═══ DATA PROVIDED ═══

theorem Still.refl (s : State) : Still s s := .of_eq (.refl s) rfl rfl rfl rfl rfl

/-- An operation that writes only slots of `idleTags` other than LINE. -/
theorem Still.of_rearms {s s' : State} {T : List Tag} (hk : Keeps s s') (hs : s'.sig = s.sig) (hctr : s'.ctr = s.ctr)
    (hr : s'.regs = s.regs) (k : Rearms T s s') (hT : ∀ t ∈ T, t ∈ idleTags ∧ t ≠ .line) : Still s s' where
  toKeeps := hk
  sig := hs
  ctr := by rw [hctr]
  cc := .inl (by rw [hctr])
  lpenAddr := by rw [hr]
  slot := fun u hu => k.slot_eq fun hmem => hu (hT u hmem).1
  lineArmed := by
    rw [k.slot_eq fun hmem => (hT .line hmem).2 rfl]
    exact id

theorem still_cancel (s : State) {t : Tag} (ht : t ∈ idleTags ∧ t ≠ .line) : Still s (s.cancel t) :=
  .of_rearms (keeps_cancel s t) rfl rfl rfl (rearms_cancel s t) fun u hu => by rwa [List.mem_singleton.1 hu]

theorem still_schedule_lpen (s : State) : Still s (s.schedule .lpen 1) :=
  .of_rearms (keeps_schedule s .lpen fun _ => one_pos) rfl rfl rfl (rearms_schedule s .lpen fun _ => one_pos) (by decide)

theorem still_updRegs (s : State) {f : RegisterBank → RegisterBank} (h : (f s.regs).lpenAddr = s.regs.lpenAddr) :
    Still s (s.updRegs f) :=
  .of_eq (.of_eq rfl rfl rfl rfl rfl) rfl rfl rfl rfl h

theorem still_callOnUpdateAddress (s : State) (b : Bool) : Still s (s.callOnUpdateAddress b) :=
  .of_rearms (keeps_callOnUpdateAddress s b) (callOnUpdateAddress_sig s b) (callOnUpdateAddress_ctr s b)
    (callOnUpdateAddress_regs s b) (rearms_callOnUpdateAddress s b) (by decide)

theorem still_updAdrTimer (s : State) : Still s s.updAdrTimer :=
  .of_rearms (keeps_updAdrTimer s) (updAdrTimer_sig s) (updAdrTimer_ctr s) (updAdrTimer_regs s) (rearms_updAdrTimer s)
    (by decide)

theorem still_incUpdateAddr (s : State) : Still s s.incUpdateAddr :=
  .of_eq (.of_eq rfl rfl rfl rfl rfl) rfl rfl rfl rfl rfl

theorem still_setUpdateReady (s : State) (v : Bool) : Still s (s.setUpdateReady v) :=
  .of_eq (.of_eq rfl rfl rfl rfl rfl) rfl rfl rfl rfl rfl

theorem still_clearLpenLatched (s : State) : Still s s.clearLpenLatched :=
  .of_eq (.of_eq rfl rfl rfl rfl rfl) rfl rfl rfl rfl rfl

theorem still_rdata (s : State) (b : Byte) : Still s { s with rdata := b } :=
  .of_eq (.of_eq rfl rfl rfl rfl rfl) rfl rfl rfl rfl rfl

theorem still_transparentUpdate (s : State) : Still s s.transparentUpdate := by
  rcases transparentUpdate_cases s with ⟨_, e⟩ | ⟨_, _, _, e⟩ | ⟨_, _, _, _, e⟩ | ⟨_, _, _, _, e⟩ <;> rw [e]
  · exact .refl s
  · exact (still_incUpdateAddr s).trans (still_callOnUpdateAddress _ _)
  · exact (still_setUpdateReady s false).trans (still_updAdrTimer _)
  · exact .refl s

theorem still_writeUpdateAddr (s : State) (a : Addr) : Still s (s.writeUpdateAddr a) := by
  cases ht : s.cfg.transparent
  · rw [writeUpdateAddr_of_opaque ht]
    exact .refl s
  · have hstore := still_updRegs s (f := fun r => { r with updateAddr := a }) rfl
    rw [writeUpdateAddr_of_transparent ht]
    split
    · exact hstore.trans (still_callOnUpdateAddress _ _)
    · exact hstore

/-- The recompute can restart the line: `T[LINE]` and `cc` (R245). -/
theorem still_recompute (s : State) (r : Bool) : Still s (s.recompute r) where
  toKeeps := keeps_recompute s r
  sig := recompute_sig s r
  ctr := by rw [recompute_ctr_eq]
  cc := by
    rcases recompute_cases s r with ⟨_, _, e⟩ | ⟨_, e⟩ | ⟨_, _, e⟩ <;> rw [e]
    · exact .inl rfl
    · exact .inl (by simp)
    · exact .inr rfl
  lpenAddr := by rw [recompute_regs]
  slot := fun u hu => (rearms_recompute s r).slot_eq fun hmem => hu (by rw [List.mem_singleton.1 hmem]; decide)
  lineArmed := by
    rcases recompute_cases s r with ⟨_, _, e⟩ | ⟨_, e⟩ | ⟨_, _, e⟩ <;> rw [e] <;> simp

theorem still_emit_row (s : State) (r : RowRecord) : Still s (s.emit (.row r)) :=
  .of_eq ⟨rfl, rfl, .append rfl rfl rfl, .of_sched_eq rfl⟩ rfl rfl rfl rfl rfl

theorem still_advanceCda (s : State) (y : Nat) : Still s (s.advanceCda y) := by
  unfold State.advanceCda
  split
  · exact .of_eq (.of_eq rfl rfl rfl rfl rfl) rfl rfl rfl rfl rfl
  · exact .refl s

theorem still_frameCda (s : State) (y : Nat) : Still s (s.frameCda y) := by
  unfold State.frameCda
  split
  · exact .of_eq (.of_eq rfl rfl rfl rfl rfl) rfl rfl rfl rfl rfl
  · exact .refl s

theorem still_evUpdTrans (s : State) (a : Addr) (b : Bool) : Still s (evUpdTrans a b s) := by
  have hemit : Still s (s.emit (.update a b)) :=
    .of_eq ⟨rfl, rfl, .append rfl rfl rfl, .of_sched_eq rfl⟩ rfl rfl rfl rfl rfl
  rcases evUpdTrans_cases a b s with ⟨_, _, e⟩ | ⟨_, e⟩ <;> rw [e]
  · exact (hemit.trans (still_incUpdateAddr _)).trans (still_setUpdateReady _ _)
  · exact hemit

/-- Between two clocks only the two update slots can be due. -/
def State.UpdatesOnly (s : State) : Prop := s.QuietBut [.updAdr, .updTrans]

theorem Still.updatesOnly {s s' : State} (h : Still s s') (hq : s.UpdatesOnly) : s'.UpdatesOnly := by
  intro u hu
  rw [h.rearms.now]
  by_cases hi : u ∈ idleTags
  · have ha : u.ahead = true := by cases u <;> simp_all [idleTags, Tag.ahead]
    rcases h.rearms.slot u with e | ⟨_, hf⟩
    · rw [e]
      exact hq u hu
    · rwa [freshSlot, if_pos ha] at hf
  · rw [h.slot u hi]
    exact hq u hu

/-- `run_due` between two clocks fires the two update events at most. -/
theorem still_runDue (hq : s.UpdatesOnly) : Still s s.runDue := by
  refine (runDue_induction (P := fun t => Still s t ∧ t.UpdatesOnly) ?_ ⟨.refl s, hq⟩).1
  rintro u t sl ⟨hs, hu⟩ _ hp
  obtain ⟨hslot, hdue⟩ := pickDue_due hp
  have ht : t ∈ [Tag.updAdr, Tag.updTrans] := by
    by_contra hne
    have hf := hu t hne
    rw [hslot, futureSlot_some, decide_eq_true_eq] at hf
    omega
  have hfire : Still u ((u.cancel t).fire sl.payload t) := by
    rcases List.mem_pair.1 ht with rfl | rfl
    · exact (still_cancel u (by decide)).trans (still_callOnUpdateAddress _ _)
    · exact (still_cancel u (by decide)).trans (still_evUpdTrans _ _ _)
  exact ⟨hs.trans hfire, hfire.updatesOnly hu⟩

/-- What is still before `run_due` is still after it. -/
theorem Still.runDue {s' : State} (h : Still s s') (hq : s.quiet = true) : Still s s'.runDue :=
  h.trans (still_runDue (h.updatesOnly (quietBut_of_quiet _ hq)))

theorem still_closeWrite {s' : State} (h : Still s s') (hq : s.quiet = true) : Still s s'.closeWrite := by
  cases hf : s'.fatal
  · rw [closeWrite_of_live hf]
    exact (h.trans (still_recompute s' false)).runDue hq
  · rw [closeWrite_of_fatal hf]
    exact h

═══

## INSTRUCTIONS FOR THE TASK
Could you output exactly the lines from the one containing "rw [hslot, futureSlot_some, decide_eq_true_eq]" to the end of the entries above, both included, and no others?

## RESPONSE TO THE EXERCISE
    rw [hslot, futureSlot_some, decide_eq_true_eq] at hf
    omega
  have hfire : Still u ((u.cancel t).fire sl.payload t) := by
    rcases List.mem_pair.1 ht with rfl | rfl
    · exact (still_cancel u (by decide)).trans (still_callOnUpdateAddress _ _)
    · exact (still_cancel u (by decide)).trans (still_evUpdTrans _ _ _)
  exact ⟨hs.trans hfire, hfire.updatesOnly hu⟩

/-- What is still before `run_due` is still after it. -/
theorem Still.runDue {s' : State} (h : Still s s') (hq : s.quiet = true) : Still s s'.runDue :=
  h.trans (still_runDue (h.updatesOnly (quietBut_of_quiet _ hq)))

theorem still_closeWrite {s' : State} (h : Still s s') (hq : s.quiet = true) : Still s s'.closeWrite := by
  cases hf : s'.fatal
  · rw [closeWrite_of_live hf]
    exact (h.trans (still_recompute s' false)).runDue hq
  · rw [closeWrite_of_fatal hf]
    exact h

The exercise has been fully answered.